SECURITIES AND EXCHANGE COMMISSION

WASHINGTON, D.C. 20549

 

FORM 8-K

 

CURRENT REPORT

Pursuant to Section 13 or 15(d) of the Securities Exchange Act of 1934

Date of Report (Date of earliest event reported): September 20, 2018

Commission File Number: 000-55843

 

Techpoint, Inc.

(Exact Name of Registrant as Specified in its Charter)

 

 

Delaware

80-0806545

( State or other jurisdiction of

incorporation or organization)

(I.R.S. Employer
Identification No.)

2550 N. First Street, #550

San Jose, CA 95131 USA

(408) 324-0588

(Address, including zip code, and telephone number,

including area code, of registrant’s principal executive offices)

 

Check the appropriate box below if the Form 8-K filing is intended to simultaneously satisfy the filing obligation of the registrant under any of the following provisions (see General Instructions A.2. below):

Written communications pursuant to Rule 425 under the Securities Act (17 CFR 230.425)

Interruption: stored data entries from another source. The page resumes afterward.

/-! ### setSeq -/

@[simp] theorem setSeq_time (i : Nat) (q : Sequ) : (s.setSeq i q).time = s.time := rfl
@[simp] theorem setSeq_hb6 (i : Nat) (q : Sequ) : (s.setSeq i q).hb6 = s.hb6 := rfl
@[simp] theorem setSeq_regs (i : Nat) (q : Sequ) : (s.setSeq i q).regs = s.regs := rfl
@[simp] theorem setSeq_latches (i : Nat) (q : Sequ) : (s.setSeq i q).latches = s.latches := rfl
@[simp] theorem setSeq_mgmtSel (i : Nat) (q : Sequ) : (s.setSeq i q).mgmtSel = s.mgmtSel := rfl
@[simp] theorem setSeq_mem (i : Nat) (q : Sequ) : (s.setSeq i q).mem = s.mem := rfl
@[simp] theorem setSeq_memPoison (i : Nat) (q : Sequ) : (s.setSeq i q).memPoison = s.memPoison := rfl
@[simp] theorem setSeq_memFail (i : Nat) (q : Sequ) : (s.setSeq i q).memFail = s.memFail := rfl
@[simp] theorem setSeq_freeCtr (i : Nat) (q : Sequ) : (s.setSeq i q).freeCtr = s.freeCtr := rfl
@[simp] theorem setSeq_out (i : Nat) (q : Sequ) : (s.setSeq i q).out = s.out := rfl
@[simp] theorem setSeq_reqs (i : Nat) (q : Sequ) : (s.setSeq i q).reqs = s.reqs := rfl
@[simp] theorem setSeq_reqSeq (i : Nat) (q : Sequ) : (s.setSeq i q).reqSeq = s.reqSeq := rfl
@[simp] theorem setSeq_failed (i : Nat) (q : Sequ) : (s.setSeq i q).failed = s.failed := rfl
@[simp] theorem setSeq_cqs (i : Nat) (q : Sequ) : (s.setSeq i q).cqs = s.cqs := rfl
@[simp] theorem setSeq_sqs (i : Nat) (q : Sequ) : (s.setSeq i q).sqs = s.sqs := rfl
@[simp] theorem setSeq_vfEnable (i : Nat) (q : Sequ) : (s.setSeq i q).vfEnable = s.vfEnable := rfl
@[simp] theorem setSeq_numVfs (i : Nat) (q : Sequ) : (s.setSeq i q).numVfs = s.numVfs := rfl
@[simp] theorem setSeq_devPending (i : Nat) (q : Sequ) : (s.setSeq i q).devPending = s.devPending := rfl
@[simp] theorem setSeq_partPending (i : Nat) (q : Sequ) : (s.setSeq i q).partPending = s.partPending := rfl
@[simp] theorem setSeq_intN (i : Nat) (q : Sequ) : (s.setSeq i q).intN = s.intN := rfl
@[simp] theorem setSeq_mbxNs (i : Nat) (q : Sequ) : (s.setSeq i q).mbxNs = s.mbxNs := rfl
@[simp] theorem setSeq_mbxSec (i : Nat) (q : Sequ) : (s.setSeq i q).mbxSec = s.mbxSec := rfl
@[simp] theorem setSeq_parts (i : Nat) (q : Sequ) : (s.setSeq i q).parts = s.parts := rfl
@[simp] theorem setSeq_chms (i : Nat) (q : Sequ) : (s.setSeq i q).chms = s.chms := rfl
@[simp] theorem setSeq_leaves (i : Nat) (q : Sequ) : (s.setSeq i q).leaves = s.leaves := rfl
@[simp] theorem setSeq_nextCid (i : Nat) (q : Sequ) : (s.setSeq i q).nextCid = s.nextCid := rfl
@[simp] theorem setSeq_holds (i : Nat) (q : Sequ) : (s.setSeq i q).holds = s.holds := rfl
@[simp] theorem setSeq_shapes (i : Nat) (q : Sequ) : (s.setSeq i q).shapes = s.shapes := rfl
@[simp] theorem setSeq_txqs (i : Nat) (q : Sequ) : (s.setSeq i q).txqs = s.txqs := rfl
@[simp] theorem setSeq_txports (i : Nat) (q : Sequ) : (s.setSeq i q).txports = s.txports := rfl
@[simp] theorem setSeq_partQs (i : Nat) (q : Sequ) : (s.setSeq i q).partQs = s.partQs := rfl
@[simp] theorem setSeq_meters (i : Nat) (q : Sequ) : (s.setSeq i q).meters = s.meters := rfl
@[simp] theorem setSeq_qps (i : Nat) (q : Sequ) : (s.setSeq i q).qps = s.qps := rfl
@[simp] theorem setSeq_mrs (i : Nat) (q : Sequ) : (s.setSeq i q).mrs = s.mrs := rfl
@[simp] theorem setSeq_subPorts (i : Nat) (q : Sequ) : (s.setSeq i q).subPorts = s.subPorts := rfl
@[simp] theorem setSeq_qwpAdmitted (i : Nat) (q : Sequ) : (s.setSeq i q).qwpAdmitted = s.qwpAdmitted := rfl
@[simp] theorem setSeq_spires (i : Nat) (q : Sequ) : (s.setSeq i q).spires = s.spires := rfl
@[simp] theorem setSeq_groves (i : Nat) (q : Sequ) : (s.setSeq i q).groves = s.groves := rfl
@[simp] theorem setSeq_drr (i : Nat) (q : Sequ) : (s.setSeq i q).drr = s.drr := rfl
@[simp] theorem setSeq_exts (i : Nat) (q : Sequ) : (s.setSeq i q).exts = s.exts := rfl
@[simp] theorem setSeq_roots (i : Nat) (q : Sequ) : (s.setSeq i q).roots = s.roots := rfl
@[simp] theorem setSeq_banks (i : Nat) (q : Sequ) : (s.setSeq i q).banks = s.banks := rfl
@[simp] theorem setSeq_promoAt (i : Nat) (q : Sequ) : (s.setSeq i q).promoAt = s.promoAt := rfl
@[simp] theorem setSeq_ctxs (i : Nat) (q : Sequ) : (s.setSeq i q).ctxs = s.ctxs := rfl
@[simp] theorem setSeq_rules (i : Nat) (q : Sequ) : (s.setSeq i q).rules = s.rules := rfl
@[simp] theorem setSeq_scopes (i : Nat) (q : Sequ) : (s.setSeq i q).scopes = s.scopes := rfl
@[simp] theorem setSeq_accesses (i : Nat) (q : Sequ) : (s.setSeq i q).accesses = s.accesses := rfl
@[simp] theorem setSeq_classHints (i : Nat) (q : Sequ) : (s.setSeq i q).classHints = s.classHints := rfl
@[simp] theorem setSeq_promos (i : Nat) (q : Sequ) : (s.setSeq i q).promos = s.promos := rfl
@[simp] theorem setSeq_retiredSlots (i : Nat) (q : Sequ) : (s.setSeq i q).retiredSlots = s.retiredSlots := rfl
@[simp] theorem setSeq_flash (i : Nat) (q : Sequ) : (s.setSeq i q).flash = s.flash := rfl
@[simp] theorem setSeq_pds (i : Nat) (q : Sequ) : (s.setSeq i q).pds = s.pds := rfl
@[simp] theorem setSeq_badRecs (i : Nat) (q : Sequ) : (s.setSeq i q).badRecs = s.badRecs := rfl
@[simp] theorem setSeq_fleet (i : Nat) (q : Sequ) : (s.setSeq i q).fleet = s.fleet := rfl
@[simp] theorem setSeq_pool (i : Nat) (q : Sequ) : (s.setSeq i q).pool = s.pool := rfl
@[simp] theorem setSeq_ring (i : Nat) (q : Sequ) : (s.setSeq i q).ring = s.ring := rfl
@[simp] theorem setSeq_beats (i : Nat) (q : Sequ) : (s.setSeq i q).beats = s.beats := rfl
@[simp] theorem setSeq_scheds (i : Nat) (q : Sequ) : (s.setSeq i q).scheds = s.scheds := rfl
@[simp] theorem setSeq_insts (i : Nat) (q : Sequ) : (s.setSeq i q).insts = s.insts := rfl
@[simp] theorem setSeq_instSeq (i : Nat) (q : Sequ) : (s.setSeq i q).instSeq = s.instSeq := rfl
@[simp] theorem setSeq_jobs (i : Nat) (q : Sequ) : (s.setSeq i q).jobs = s.jobs := rfl
@[simp] theorem setSeq_jobSeq (i : Nat) (q : Sequ) : (s.setSeq i q).jobSeq = s.jobSeq := rfl
@[simp] theorem setSeq_arrays (i : Nat) (q : Sequ) : (s.setSeq i q).arrays = s.arrays := rfl
@[simp] theorem setSeq_tabCache (i : Nat) (q : Sequ) : (s.setSeq i q).tabCache = s.tabCache := rfl
@[simp] theorem setSeq_ras (i : Nat) (q : Sequ) : (s.setSeq i q).ras = s.ras := rfl
@[simp] theorem setSeq_sec (i : Nat) (q : Sequ) : (s.setSeq i q).sec = s.sec := rfl
@[simp] theorem setSeq_cupola (i : Nat) (q : Sequ) : (s.setSeq i q).cupola = s.cupola := rfl
@[simp] theorem setSeq_boot (i : Nat) (q : Sequ) : (s.setSeq i q).boot = s.boot := rfl
@[simp] theorem setSeq_pending (i : Nat) (q : Sequ) : (s.setSeq i q).pending = s.pending := rfl
@[simp] theorem setSeq_get (i : Nat) (q : Sequ) (g : Fld) (x y : Nat) : (s.setSeq i q).get g x y = s.get g x y := rfl
@[simp] theorem setSeq_on (i : Nat) (q : Sequ) (g : Fld) (x y : Nat) : (s.setSeq i q).on g x y = s.on g x y := rfl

Soliciting material pursuant to Rule 14a-12 under the Exchange Act (17 CFR 240.14a-12)

Pre-commencement communications pursuant to Rule 14d-2(b) under the Exchange Act (17 CFR 240.14d-2(b))

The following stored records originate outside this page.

-- ==== Sys2Proof/Laws/Keeps.lean ====
section
/-! SUPPORT. What every operation keeps: the queue of commands and the invariant of the device. `Keeps s t` says it of a state `t`
reached from `s`; each operation has one lemma that carries it on, and the lemmas of an operation cite those it calls. -/

namespace Sys2Proof.Machine

open Sys2Proof

/-- From `s` to `t`, the queue has not changed and the invariant has not been lost. -/
structure Keeps (s t : State) : Prop where
  pending : t.pending = s.pending
  inv : s.Inv → t.Inv

namespace Keeps

variable {s0 s t : State}

theorem refl (s : State) : Keeps s s := ⟨rfl, id⟩

theorem trans (h : Keeps s0 s) (h' : Keeps s t) : Keeps s0 t := ⟨h'.pending.trans h.pending, fun i => h'.inv (h.inv i)⟩

/-- A state that differs in fields which neither the queue nor the invariant speaks of. -/
theorem of (h : Keeps s0 s) (hp : t.pending = s.pending) (hm : t.mem = s.mem) (hr : t.regs = s.regs) (hf : t.fleet = s.fleet)
    (ho : t.sec.root = s.sec.root) (hc : t.sec.caks = s.sec.caks) : Keeps s0 t :=
  ⟨hp.trans h.pending, fun i => by
    have ⟨a, b, c⟩ := h.inv i
    refine ⟨hm ▸ a, hr ▸ b, ?_⟩
    unfold State.secretsOwned at *
    rw [ho, hf, hc]
    exact c⟩

/-- A record update of fields which neither the queue nor the invariant speaks of. -/
theorem upd {x_time : Nat} {x_hb6 : Bool} {x_latches : Table Nat} {x_mgmtSel : Table Nat} {x_memPoison : List Nat} {x_memFail :
      List (Nat × Nat)} {x_freeCtr : Nat} {x_out : List Out} {x_reqs : Table Req} {x_reqSeq : Nat} {x_failed : List ((Nat × Nat ×
      Nat) × Dom)} {x_cqs : Table CqSt} {x_sqs : Table SqSt} {x_vfEnable : Bool} {x_numVfs : Nat} {x_devPending : Bool}
      {x_partPending : List Nat} {x_intN : Bool} {x_mbxNs : Table Mailbox} {x_mbxSec : Table Mailbox} {x_parts : Table Part}
      {x_chms : Table Chm} {x_leaves : Table Leaf} {x_nextCid : Nat} {x_holds : List Hold} {x_seqs : Table Sequ} {x_shapes : Table
      (Slots Bytes)} {x_txqs : Table TxQ} {x_txports : Table TxPort} {x_partQs : Table PartQ} {x_meters : Table Meter} {x_qps :
      Table Qp} {x_mrs : Table Mr} {x_subPorts : Table SubPort} {x_qwpAdmitted : Nat} {x_spires : Table SpireSt} {x_groves : Table
      Grove} {x_drr : Table Nat} {x_exts : Table Ext} {x_roots : Table RootEntry} {x_banks : Table CanopyBank} {x_promoAt : Nat} {x_ctxs : Table
      Ctx} {x_rules : Table (Slots RuleSet)} {x_scopes : Table CodecScope} {x_accesses : Nat} {x_classHints : Table (Nat × Bool)}
      {x_promos : List Nat} {x_retiredSlots : List Nat} {x_flash : Flash} {x_pds : Table Pd} {x_badRecs : List (Nat × Nat)}
      {x_pool : Pool} {x_ring : Ring} {x_beats : Table Beat} {x_scheds : Table Sched} {x_insts : Table Inst} {x_instSeq : Nat}
      {x_jobs : Table Job} {x_jobSeq : Nat} {x_arrays : Table LArray} {x_tabCache : Table (List Nat)} {x_ras : Ras} {x_cupola :
      Cupola} {x_boot : Boot}
    (h : Keeps s0 s) :
        Keeps s0 (State.mk x_time x_hb6 s.regs x_latches x_mgmtSel s.mem x_memPoison x_memFail x_freeCtr x_out x_reqs x_reqSeq
      x_failed x_cqs x_sqs x_vfEnable x_numVfs x_devPending x_partPending x_intN x_mbxNs x_mbxSec x_parts x_chms x_leaves
      x_nextCid x_holds x_seqs x_shapes x_txqs x_txports x_partQs x_meters x_qps x_mrs x_subPorts x_qwpAdmitted x_spires x_groves
      x_drr x_exts x_roots x_banks x_promoAt x_ctxs x_rules x_scopes x_accesses x_classHints x_promos x_retiredSlots x_flash x_pds x_badRecs
      s.fleet x_pool x_ring x_beats x_scheds x_insts x_instSeq x_jobs x_jobSeq x_arrays x_tabCache x_ras s.sec x_cupola x_boot
      s.pending) :=
  h.of rfl rfl rfl rfl rfl rfl

/-- A record update of the security state that leaves the operator root and the sub-port keys. -/
theorem updSec {x_time : Nat} {x_hb6 : Bool} {x_latches : Table Nat} {x_mgmtSel : Table Nat} {x_memPoison : List Nat} {x_memFail :
      List (Nat × Nat)} {x_freeCtr : Nat} {x_out : List Out} {x_reqs : Table Req} {x_reqSeq : Nat} {x_failed : List ((Nat × Nat ×
      Nat) × Dom)} {x_cqs : Table CqSt} {x_sqs : Table SqSt} {x_vfEnable : Bool} {x_numVfs : Nat} {x_devPending : Bool}
      {x_partPending : List Nat} {x_intN : Bool} {x_mbxNs : Table Mailbox} {x_mbxSec : Table Mailbox} {x_parts : Table Part}
      {x_chms : Table Chm} {x_leaves : Table Leaf} {x_nextCid : Nat} {x_holds : List Hold} {x_seqs : Table Sequ} {x_shapes : Table
      (Slots Bytes)} {x_txqs : Table TxQ} {x_txports : Table TxPort} {x_partQs : Table PartQ} {x_meters : Table Meter} {x_qps :
      Table Qp} {x_mrs : Table Mr} {x_subPorts : Table SubPort} {x_qwpAdmitted : Nat} {x_spires : Table SpireSt} {x_groves : Table
      Grove} {x_drr : Table Nat} {x_exts : Table Ext} {x_roots : Table RootEntry} {x_banks : Table CanopyBank} {x_promoAt : Nat} {x_ctxs : Table
      Ctx} {x_rules : Table (Slots RuleSet)} {x_scopes : Table CodecScope} {x_accesses : Nat} {x_classHints : Table (Nat × Bool)}
      {x_promos : List Nat} {x_retiredSlots : List Nat} {x_flash : Flash} {x_pds : Table Pd} {x_badRecs : List (Nat × Nat)}
      {x_pool : Pool} {x_ring : Ring} {x_beats : Table Beat} {x_scheds : Table Sched} {x_insts : Table Inst} {x_instSeq : Nat}
      {x_jobs : Table Job} {x_jobSeq : Nat} {x_arrays : Table LArray} {x_tabCache : Table (List Nat)} {x_ras : Ras} {x_sec : Sec}
      {x_cupola : Cupola} {x_boot : Boot}
    (h : Keeps s0 s) (ho : x_sec.root = s.sec.root) (hc : x_sec.caks = s.sec.caks) :
        Keeps s0 (State.mk x_time x_hb6 s.regs x_latches x_mgmtSel s.mem x_memPoison x_memFail x_freeCtr x_out x_reqs x_reqSeq
      x_failed x_cqs x_sqs x_vfEnable x_numVfs x_devPending x_partPending x_intN x_mbxNs x_mbxSec x_parts x_chms x_leaves
      x_nextCid x_holds x_seqs x_shapes x_txqs x_txports x_partQs x_meters x_qps x_mrs x_subPorts x_qwpAdmitted x_spires x_groves
      x_drr x_exts x_roots x_banks x_promoAt x_ctxs x_rules x_scopes x_accesses x_classHints x_promos x_retiredSlots x_flash x_pds x_badRecs
      s.fleet x_pool x_ring x_beats x_scheds x_insts x_instSeq x_jobs x_jobSeq x_arrays x_tabCache x_ras x_sec x_cupola x_boot
      s.pending) :=
  h.of rfl rfl rfl rfl ho hc

/-- A state that differs in registers as well. -/
theorem updRegs (h : Keeps s0 s) (hp : t.pending = s.pending) (hm : t.mem = s.mem) (hf : t.fleet = s.fleet)
    (ho : t.sec.root = s.sec.root) (hc : t.sec.caks = s.sec.caks)
    (hr : Table.sorted s.regs = true → Table.sorted t.regs = true) : Keeps s0 t :=
  ⟨hp.trans h.pending, fun i => by
    have ⟨a, b, c⟩ := h.inv i
    refine ⟨hm ▸ a, hr b, ?_⟩
    unfold State.secretsOwned at *
    rw [ho, hf, hc]
    exact c⟩

/-- A state that differs in memory as well. -/
theorem updMem (h : Keeps s0 s) (hp : t.pending = s.pending) (hr : t.regs = s.regs) (hf : t.fleet = s.fleet)
    (ho : t.sec.root = s.sec.root) (hc : t.sec.caks = s.sec.caks)
    (hm : Memory.wf s.mem = true → Memory.wf t.mem = true) : Keeps s0 t :=
  ⟨hp.trans h.pending, fun i => by
    have ⟨a, b, c⟩ := h.inv i
    refine ⟨hm a, hr ▸ b, ?_⟩
    unfold State.secretsOwned at *
    rw [ho, hf, hc]
    exact c⟩

/-- A record update that also drops registers. -/
theorem dropRegs {x_time : Nat} {x_hb6 : Bool} {x_latches : Table Nat} {x_mgmtSel : Table Nat} {x_memPoison : List Nat} {x_memFail :
      List (Nat × Nat)} {x_freeCtr : Nat} {x_out : List Out} {x_reqs : Table Req} {x_reqSeq : Nat} {x_failed : List ((Nat × Nat ×
      Nat) × Dom)} {x_cqs : Table CqSt} {x_sqs : Table SqSt} {x_vfEnable : Bool} {x_numVfs : Nat} {x_devPending : Bool}
      {x_partPending : List Nat} {x_intN : Bool} {x_mbxNs : Table Mailbox} {x_mbxSec : Table Mailbox} {x_parts : Table Part}
      {x_chms : Table Chm} {x_leaves : Table Leaf} {x_nextCid : Nat} {x_holds : List Hold} {x_seqs : Table Sequ} {x_shapes : Table
      (Slots Bytes)} {x_txqs : Table TxQ} {x_txports : Table TxPort} {x_partQs : Table PartQ} {x_meters : Table Meter} {x_qps :
      Table Qp} {x_mrs : Table Mr} {x_subPorts : Table SubPort} {x_qwpAdmitted : Nat} {x_spires : Table SpireSt} {x_groves : Table
      Grove} {x_drr : Table Nat} {x_exts : Table Ext} {x_roots : Table RootEntry} {x_banks : Table CanopyBank} {x_promoAt : Nat} {x_ctxs : Table
      Ctx} {x_rules : Table (Slots RuleSet)} {x_scopes : Table CodecScope} {x_accesses : Nat} {x_classHints : Table (Nat × Bool)}
      {x_promos : List Nat} {x_retiredSlots : List Nat} {x_flash : Flash} {x_pds : Table Pd} {x_badRecs : List (Nat × Nat)}
      {x_pool : Pool} {x_ring : Ring} {x_beats : Table Beat} {x_scheds : Table Sched} {x_insts : Table Inst} {x_instSeq : Nat}
      {x_jobs : Table Job} {x_jobSeq : Nat} {x_arrays : Table LArray} {x_tabCache : Table (List Nat)} {x_ras : Ras} {pr : Nat × Word → Bool}
      {x_cupola : Cupola} {x_boot : Boot}
    (h : Keeps s0 s) :
        Keeps s0 (State.mk x_time x_hb6 (s.regs.filter pr) x_latches x_mgmtSel s.mem x_memPoison x_memFail x_freeCtr x_out x_reqs x_reqSeq
      x_failed x_cqs x_sqs x_vfEnable x_numVfs x_devPending x_partPending x_intN x_mbxNs x_mbxSec x_parts x_chms x_leaves
      x_nextCid x_holds x_seqs x_shapes x_txqs x_txports x_partQs x_meters x_qps x_mrs x_subPorts x_qwpAdmitted x_spires x_groves
      x_drr x_exts x_roots x_banks x_promoAt x_ctxs x_rules x_scopes x_accesses x_classHints x_promos x_retiredSlots x_flash x_pds x_badRecs
      s.fleet x_pool x_ring x_beats x_scheds x_insts x_instSeq x_jobs x_jobSeq x_arrays x_tabCache x_ras s.sec x_cupola x_boot
      s.pending) :=
  h.updRegs rfl rfl rfl rfl rfl (Table.filter_sorted _)

/-- A record update that also drops cells of memory. -/
theorem dropMem {x_time : Nat} {x_hb6 : Bool} {x_latches : Table Nat} {x_mgmtSel : Table Nat} {x_memPoison : List Nat} {x_memFail :
      List (Nat × Nat)} {x_freeCtr : Nat} {x_out : List Out} {x_reqs : Table Req} {x_reqSeq : Nat} {x_failed : List ((Nat × Nat ×
      Nat) × Dom)} {x_cqs : Table CqSt} {x_sqs : Table SqSt} {x_vfEnable : Bool} {x_numVfs : Nat} {x_devPending : Bool}
      {x_partPending : List Nat} {x_intN : Bool} {x_mbxNs : Table Mailbox} {x_mbxSec : Table Mailbox} {x_parts : Table Part}
      {x_chms : Table Chm} {x_leaves : Table Leaf} {x_nextCid : Nat} {x_holds : List Hold} {x_seqs : Table Sequ} {x_shapes : Table
      (Slots Bytes)} {x_txqs : Table TxQ} {x_txports : Table TxPort} {x_partQs : Table PartQ} {x_meters : Table Meter} {x_qps :
      Table Qp} {x_mrs : Table Mr} {x_subPorts : Table SubPort} {x_qwpAdmitted : Nat} {x_spires : Table SpireSt} {x_groves : Table
      Grove} {x_drr : Table Nat} {x_exts : Table Ext} {x_roots : Table RootEntry} {x_banks : Table CanopyBank} {x_promoAt : Nat} {x_ctxs : Table
      Ctx} {x_rules : Table (Slots RuleSet)} {x_scopes : Table CodecScope} {x_accesses : Nat} {x_classHints : Table (Nat × Bool)}
      {x_promos : List Nat} {x_retiredSlots : List Nat} {x_flash : Flash} {x_pds : Table Pd} {x_badRecs : List (Nat × Nat)}
      {x_pool : Pool} {x_ring : Ring} {x_beats : Table Beat} {x_scheds : Table Sched} {x_insts : Table Inst} {x_instSeq : Nat}
      {x_jobs : Table Job} {x_jobSeq : Nat} {x_arrays : Table LArray} {x_tabCache : Table (List Nat)} {x_ras : Ras} {pm : Host.Cell → Bool}
      {x_cupola : Cupola} {x_boot : Boot}
    (h : Keeps s0 s) :
        Keeps s0 (State.mk x_time x_hb6 s.regs x_latches x_mgmtSel (s.mem.filter pm) x_memPoison x_memFail x_freeCtr x_out x_reqs x_reqSeq
      x_failed x_cqs x_sqs x_vfEnable x_numVfs x_devPending x_partPending x_intN x_mbxNs x_mbxSec x_parts x_chms x_leaves
      x_nextCid x_holds x_seqs x_shapes x_txqs x_txports x_partQs x_meters x_qps x_mrs x_subPorts x_qwpAdmitted x_spires x_groves
      x_drr x_exts x_roots x_banks x_promoAt x_ctxs x_rules x_scopes x_accesses x_classHints x_promos x_retiredSlots x_flash x_pds x_badRecs
      s.fleet x_pool x_ring x_beats x_scheds x_insts x_instSeq x_jobs x_jobSeq x_arrays x_tabCache x_ras s.sec x_cupola x_boot
      s.pending) :=
  h.updMem rfl rfl rfl rfl rfl (Memory.wf_filter _)

theorem ite {c : Prop} [Decidable c] (h : Keeps s0 s) (h' : Keeps s0 t) : Keeps s0 (if c then s else t) := by
  split <;> assumption

theorem snd {α : Type} {p : α × State} {a : α} (h : Keeps s0 p.2) (e : p = (a, s)) : Keeps s0 s := by
  rw [e] at h
  exact h

theorem thd {α β : Type} {p : α × β × State} {a : α} {b : β} (h : Keeps s0 p.2.2) (e : p = (a, b, s)) : Keeps s0 s := by
  rw [e] at h
  exact h

theorem fth {α β γ : Type} {p : α × β × γ × State} {a : α} {b : β} {c : γ} (h : Keeps s0 p.2.2.2) (e : p = (a, b, c, s)) : Keeps s0 s := by
  rw [e] at h
  exact h

theorem ite2 {α : Type} {c : Prop} [Decidable c] {p q : α × State} (h : Keeps s0 p.2) (h' : Keeps s0 q.2) :
    Keeps s0 (if c then p else q).2 := by
  split <;> assumption

theorem ite3 {α β : Type} {c : Prop} [Decidable c] {p q : α × β × State} (h : Keeps s0 p.2.2) (h' : Keeps s0 q.2.2) :
    Keeps s0 (if c then p else q).2.2 := by
  split <;> assumption

theorem foldl {α : Type} {f : State → α → State} (xs : List α) (hf : ∀ s a, Keeps s0 s → Keeps s0 (f s a)) (h : Keeps s0 s) :
    Keeps s0 (xs.foldl f s) := by
  induction xs generalizing s with
  | nil => exact h
  | cons a xs ih => exact ih (hf _ _ h)

theorem foldl2 {α β : Type} {f : β × State → α → β × State} (xs : List α) (hf : ∀ s a, Keeps s0 s.2 → Keeps s0 (f s a).2) {p : β × State}
    (h : Keeps s0 p.2) : Keeps s0 (xs.foldl f p).2 := by
  induction xs generalizing p with
  | nil => exact h
  | cons a xs ih => exact ih (hf _ _ h)

end Keeps

/-- What an operation that may answer no state keeps. -/
def KeepsO (s0 : State) : Option State → Prop
  | some t => Keeps s0 t
  | none => True

/-- What an operation that may answer nothing keeps, where it answers something with a state. -/
def KeepsO2 {α : Type} (s0 : State) : Option (α × State) → Prop
  | some p => Keeps s0 p.2
  | none => True

namespace KeepsO

variable {s0 t : State} {o o' : Option State}

theorem some (h : Keeps s0 t) : KeepsO s0 (Option.some t) := h
theorem none : KeepsO s0 Option.none := True.intro
theorem get (h : KeepsO s0 o) (e : o = Option.some t) : Keeps s0 t := by rw [e] at h; exact h
theorem ite {c : Prop} [Decidable c] (h : KeepsO s0 o) (h' : KeepsO s0 o') : KeepsO s0 (if c then o else o') := by
  split <;> assumption

theorem getD (h : KeepsO s0 o) (h' : Keeps s0 t) : Keeps s0 (o.getD t) := by
  cases o <;> assumption

theorem map {f : State → State} (h : KeepsO s0 o) (hf : ∀ s, Keeps s0 s → Keeps s0 (f s)) : KeepsO s0 (o.map f) := by
  cases o with
  | none => trivial
  | some t => exact hf _ h

theorem findSome {α : Type} {f : α → Option State} (xs : List α) (h : ∀ a, KeepsO s0 (f a)) : KeepsO s0 (xs.findSome? f) := by
  induction xs with
  | nil => exact none
  | cons a xs ih =>
    rw [List.findSome?_cons]
    split
    · rename_i b e; exact e ▸ h a
    · exact ih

Pre-commencement communications pursuant to Rule 13e-4(c) under the Exchange Act (17 CFR 240.13e-4(c))

Indicate by check mark whether the registrant is an emerging growth company as defined in Rule 405 of the Securities Act of 1933 (§ 230.405 of this chapter) or Rule 12b-2 of the Securities Exchange Act of 1934 (§ 240.12b-2 of this chapter).

Emerging growth company 

If an emerging growth company, indicate by check mark if the registrant has elected not to use the extended transition period for complying with any new or revised financial accounting standards provided pursuant to Section 13(a) of the Exchange Act. 

 

 

 

 


 

Item 5.02. Departure of Directors or Certain Officers; Election of Directors; Appointment of Certain Officers; Compensatory Arrangements of Certain Officers.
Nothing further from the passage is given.